Manhattan plot for the meta-analysis.

The horizontal red line represents the genome-wide significance threshold (α = 5 × 10−8). The horizontal blue line represents the suggestive significance threshold (α = 10−6).

Table 1

Genome-wide significant risk loci for pancreatic cancer in the meta-analysis of three Japanese GWASs.

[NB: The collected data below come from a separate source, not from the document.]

-- ==== Sys2Proof/Machine/Scalar.lean ====
section
/-!
DEFINITION. The scalar Q7 saturating negator (40_scalar_q7.md) and the command SNEG.Q7.
-/

namespace Sys2Proof.Machine

/-- `satneg8`, in its special-case form (40_scalar_q7.md R101). -/
def satneg8 (b : Byte) : Byte := if b = 0x80 then 0x7F else 0x00 - b

/-- The combinational scalar unit, `sn_out = satneg8(sn_in)` (10_state.md R40). -/
def scalarUnit (snIn : Byte) : Byte := satneg8 snIn

/-- `SNEG.Q7`: `RES <- sext_32(satneg8(OPA[7:0]))`. `HAS_PACKED` does not gate it (40_scalar_q7.md R103). -/
def execSnegQ7 (s : State) : Host.Outcome State Fault Refusal :=
  .next (refuseWhileBusy (fun s => s.setRes (sext32 (scalarUnit (scalarOperand s)))) s)

end Sys2Proof.Machine
end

SNP	Locus	Chr	Position	Gene	Alleles		Study	r2	RAF		OR (95% CI)	P value	I2	HetP value
					Risk	Non-risk			Case	Control
rs147905965	13q12.2	13	28474234	PLUT	AT	A	JaPAN	0.987	0.237	0.194	1.30 (1.14–1.47)	6.09 × 10−5
							NCC	0.941	0.242	0.184	1.47 (1.21–1.78)	1.21 × 10−4
							BBJ	0.987	0.220	0.187	1.18 (1.00–1.39)	0.051
							Meta-analysis				1.29 (1.18–1.41)	1.66 × 10−8	28.3	0.248
rs9543325	13q22.1	13	73916628	KLF5, LINC00392	C	T	JaPAN	0.999	0.555	0.495	1.28 (1.15–1.42)	6.01 × 10−6
							NCC	1.000	0.570	0.504	1.30 (1.12–1.52)	6.72 × 10−4
							BBJ	0.999	0.541	0.519	1.12 (0.98–1.29)	0.093
							Meta-analysis				1.24 (1.15–1.33)	1.38 × 10−8	24.9	0.264
rs78193826	16p12.3	16	20328666	GP2	T	C	JaPAN	0.999	0.111	0.076	1.56 (1.31–1.87)	8.67 × 10−7
							NCC	0.941	0.098	0.068	1.56 (1.17–2.09)	0.003
							BBJ	1.000	0.095	0.075	1.26 (0.99–1.59)	0.055
							Meta-analysis				1.46 (1.29–1.66)	4.28 × 10−9	14.5	0.310

OR values represent the increased risk of pancreatic cancer per risk allele copy for each SNP. r2 values indicate quality of imputation metric.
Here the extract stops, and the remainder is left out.